Monsieur [X] [F] produit la reconstitution personnalisée de loyer annuel établi par l'OLAP, pour une surface de 134,37 m2, indiquant une valeur basse, une valeur moyenne et une valeur haute ( 20% en sus de la valeur médiane avec parking et cave) pour chaque année et en conclut que le bien a été surévalué.
Ce document a valeur indicative et est soumis à interprétation.
L'expertise conduite par [Localité 9] Notaires Services, qui est réellement personnalisée et tient compte des caractéristiques propres du bien, après avoir mentionné la valeur médiane des loyers à [Localité 9] dans le secteur selon précisément la source OLAP, a finalement retenu une valeur locative variant en fonction de l'évolution des travaux effectués dans le bien ( installation de la cuisine et de la salle de bain en 2010, avancement des travaux et finition les armées suivantes).
Il a ainsi a tenu compte de l'évolution du bien pour partir d'une estimation basse vers une estimation haute.
En outre, le tribunal a tenu compte du certificat de superficie daté du 08 janvier 2019 selon lequel le bien présentait une surface loi Carrez totale de 134, 37 m2 à cette date.
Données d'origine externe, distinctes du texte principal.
-- ==== Sys2Proof/Tests/Slice0.lean ====
section
/-! SUPPORT. The model's own tests. Expected values are the spec's: 30_encoding.md R78 for the words, 95_test_vectors.md
for the rest (its test numbers stand in the comments). At the end, a witness for the hypotheses of each obligation. -/

namespace Sys2Proof.Tests

open Sys2Proof.Machine

/-! ## Well-formedness: an ill-formed term for each check -/

theorem test_wf_key_too_long : (Instr.init 0 (List.replicate 64 0) none).wf = false := by decide
theorem test_wf_iv_too_long : (Instr.init 1 (List.replicate 16 0) (some (List.replicate 64 0))).wf = false := by decide
theorem test_wf_data_too_long (data : List Byte) (h : data.length = 16777216) :
    (Instr.encrypt data).wf = false ∧ (Instr.decrypt data).wf = false := by simp [Instr.wf, h]

/-! ## Decoding: words written out from the formats (R62, R64, R65), each the spec's example of R78 or 95 section 6 -/

def zeros (n : Nat) : List Byte := List.replicate n 0
def counting (n : Nat) : List Byte := (List.range n).map (BitVec.ofNat 8)

/-- `INIT CBC` with a 16-byte key and a 16-byte IV: IVLEN 010000, KLEN 010000, IVP 1, MODE 001, OP 0001. -/
theorem test_decode_init :
    decode ⟨0b000000000000_010000_010000_1_001_0001, counting 32⟩ =
      .ok (.init 1 (counting 16) (some ((counting 32).drop 16))) := by decide +kernel
/-- `INIT ECB` with a 24-byte key and no IV. -/
theorem test_decode_init_no_iv : decode ⟨0x00001801, counting 24⟩ = .ok (.init 0 (counting 24) none) := by
  decide +kernel
theorem test_decode_encrypt :
    decode ⟨0b000000000000000000010000_0000_0010, counting 16⟩ = .ok (.encrypt (counting 16)) := by decide +kernel
theorem test_decode_decrypt :
    decode ⟨0b000000000000000001000000_0000_0011, counting 64⟩ = .ok (.decrypt (counting 64)) := by decide +kernel
theorem test_decode_get_iv : decode ⟨0b0000000000000000000000000000_0100, []⟩ = .ok .getIv := by decide
theorem test_decode_get_block_size : decode ⟨0b0000000000000000000000000000_0101, []⟩ = .ok .getBlockSize := by decide
theorem test_decode_get_key_size : decode ⟨0b0000000000000000000000000000_0110, []⟩ = .ok .getKeySize := by decide
theorem test_decode_get_mode : decode ⟨0b0000000000000000000000000000_0111, []⟩ = .ok .getMode := by decide
theorem test_decode_release : decode ⟨0b0000000000000000000000000000_1000, []⟩ = .ok .release := by decide

/-- E12, E13: reserved opcodes; and the last one, `1111`. -/
theorem test_decode_reserved_opcodes :
    decode ⟨0x00000000, []⟩ = .error .reservedOpcode ∧ decode ⟨0x00000009, []⟩ = .error .reservedOpcode ∧
      decode ⟨0x0000000F, []⟩ = .error .reservedOpcode := by decide
/-- E8, E23 and a format Z word with bit 31 set: reserved fields. -/
theorem test_decode_reserved_fields :
    decode ⟨0x00101001, zeros 16⟩ = .error .reservedField ∧ decode ⟨0x00001012, zeros 16⟩ = .error .reservedField ∧
      decode ⟨0x80000004, []⟩ = .error .reservedField := by decide +kernel
/-- E7: `IVP = 0` with `IVLEN = 16`. -/
theorem test_decode_iv_length_without_iv : decode ⟨0x00041011, zeros 16⟩ = .error .ivLengthWithoutIv := by
  decide +kernel
/-- E6, and a format Z command with a payload. -/
theorem test_decode_payload_length :
    decode ⟨0x00001001, zeros 15⟩ = .error .payloadLength ∧ decode ⟨0x00000008, [0]⟩ = .error .payloadLength := by
  decide +kernel
/-- E15: the 3 bytes of an IV in ECB count. -/
theorem test_decode_ecb_iv : decode ⟨0x0000D081, counting 19⟩ = .ok (.init 0 (counting 16) (some [16, 17, 18])) := by
  decide +kernel
theorem test_decode_table_words : [1, 2, 3, 4, 5, 6, 7, 8].map (decodeTableWord 32) =
    [some (.init 0 [] none), some (.encrypt []), some (.decrypt []), some .getIv, some .getBlockSize, some .getKeySize,
      some .getMode, some .release] := by decide

/-! ## Primitives (95 section 4) -/

/-- GF1, GF4, GF5. -/
theorem test_xtime : xtime 0x57 = 0xae ∧ xtime 0x80 = 0x1b ∧ xtime 0x8d = 0x01 := by decide
/-- GF2, GF3, GF6. -/
theorem test_gf_mul : gfMul 0x57 0x83 = 0xc1 ∧ gfMul 0x57 0x13 = 0xfe ∧ gfMul 0x53 0xca = 0x01 := by decide
/-- The spec's table of S-box entries. -/
theorem test_sbox : (sbox 0x00, invSbox 0x00, sbox 0x53, invSbox 0x53, sbox 0x8d, invSbox 0x8d, sbox 0xff, invSbox 0xff) =
    (0x63, 0x52, 0xed, 0x50, 0x5d, 0xb4, 0x16, 0x7d) := by decide

/-- The block `000102...0f`. -/
def countingBlock : Block := ⟨⟨0, 1, 2, 3⟩, ⟨4, 5, 6, 7⟩, ⟨8, 9, 10, 11⟩, ⟨12, 13, 14, 15⟩⟩

theorem test_shift_rows :
    (shiftRows countingBlock).toBytes = [0x00, 0x05, 0x0a, 0x0f, 0x04, 0x09, 0x0e, 0x03, 0x08, 0x0d, 0x02, 0x07, 0x0c, 0x01, 0x06, 0x0b] ∧
    (invShiftRows countingBlock).toBytes = [0x00, 0x0d, 0x0a, 0x07, 0x04, 0x01, 0x0e, 0x0b, 0x08, 0x05, 0x02, 0x0f, 0x0c, 0x09, 0x06, 0x03] := by
  decide
theorem test_mix_columns : mixColumn ⟨0xdb, 0x13, 0x53, 0x45⟩ = ⟨0x8e, 0x4d, 0xa1, 0xbc⟩ ∧
    mixColumn ⟨0x80, 0x00, 0x00, 0x00⟩ = ⟨0x1b, 0x80, 0x80, 0x9b⟩ ∧
    invMixColumn ⟨0x8e, 0x4d, 0xa1, 0xbc⟩ = ⟨0xdb, 0x13, 0x53, 0x45⟩ := by decide +kernel
/-- R12, R24: `RK[0]` of the key `2b7e...` shown as a word; R191: the status numbers. -/
theorem test_word_bits : (Word.mk 0x2b 0x7e 0x15 0x16).toBits = 0x2b7e1516 := by decide
theorem test_status_codes : [Status.ok, .invalidKeyLength, .missingIV, .invalidIVLength, .invalidInputLength,
    .partialBlockContinuation, .unsupportedMode, .notInitialised, .illegalCommand].map Status.code =
    [0, 1, 2, 3, 4, 5, 6, 7, 8] := by decide
/-- K1. -/
theorem test_rot_sub_word : rotWord ⟨0x09, 0xcf, 0x4f, 0x3c⟩ = ⟨0xcf, 0x4f, 0x3c, 0x09⟩ ∧
    subWord ⟨0xcf, 0x4f, 0x3c, 0x09⟩ = ⟨0x8a, 0x84, 0xeb, 0x01⟩ := by decide
/-- K3, K4, K5: the last word of the schedules of the all-zero keys. -/
theorem test_key_expansion : (keyExpansion (zeros 16))[43]? = some ⟨0x6f, 0x8f, 0x18, 0x8e⟩ ∧
    (keyExpansion (zeros 24))[51]? = some ⟨0x98, 0x4c, 0x59, 0x70⟩ ∧
    (keyExpansion (zeros 32))[59]? = some ⟨0xcb, 0x70, 0x63, 0x85⟩ := by decide +kernel
theorem test_inc128 : (inc128 ⟨⟨0xff, 0xff, 0xff, 0xff⟩, ⟨0xff, 0xff, 0xff, 0xff⟩, ⟨0xff, 0xff, 0xff, 0xff⟩, ⟨0xff, 0xff, 0xff, 0xff⟩⟩) = Block.zero ∧
    (inc128 ⟨⟨0x00, 0xff, 0xff, 0xff⟩, ⟨0xff, 0xff, 0xff, 0xff⟩, ⟨0xff, 0xff, 0xff, 0xff⟩, ⟨0xff, 0xff, 0xff, 0xff⟩⟩) =
      ⟨⟨0x01, 0x00, 0x00, 0x00⟩, Word.zero, Word.zero, Word.zero⟩ := by decide +kernel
Le jugement sera par suite confirmé en ce qu'il a fixé le montant de l'indemnité pour jouissance privative due par M. [X] [F] à l'indivision, arrêtée à fin octobre 2019 inclus, à 424 378 €, et fixé le montant mensuel de l'indemnité pour jouissance privative due par M. [X] [F] à l'indivision de novembre 2019 inclus à la date de la signature de l'acte de partage à 3 886 € par mois.
Sur les demandes accessoires
L'équité ne justifie pas qu'il soit fait application des dispositions de l'article 700 du code de procédure civile en faveur de l'une ou de l'autre des parties.
Eu égard à a nature du litige, il convient d'ordonner l'emploi des dépens en frais généraux de partage et de dire qu'ils seront supportés par les copartageants dans la proportion de leurs parts dans l'indivision.
PAR CES MOTIFS
LA COUR,
Statuant publiquement par décision contradictoire et en dernier ressort,
Confirme le jugement en toutes ses dispositions dévolues à la cour ;
Y ajoutant,
Dit n'y avoir lieu à indemnité au titre de l'article 700 du code de procédure civile ;
Ordonne l'emploi des dépens en frais généraux de partage et dit qu'ils seront supportés par les copartageants dans la proportion de leurs parts dans l'indivision.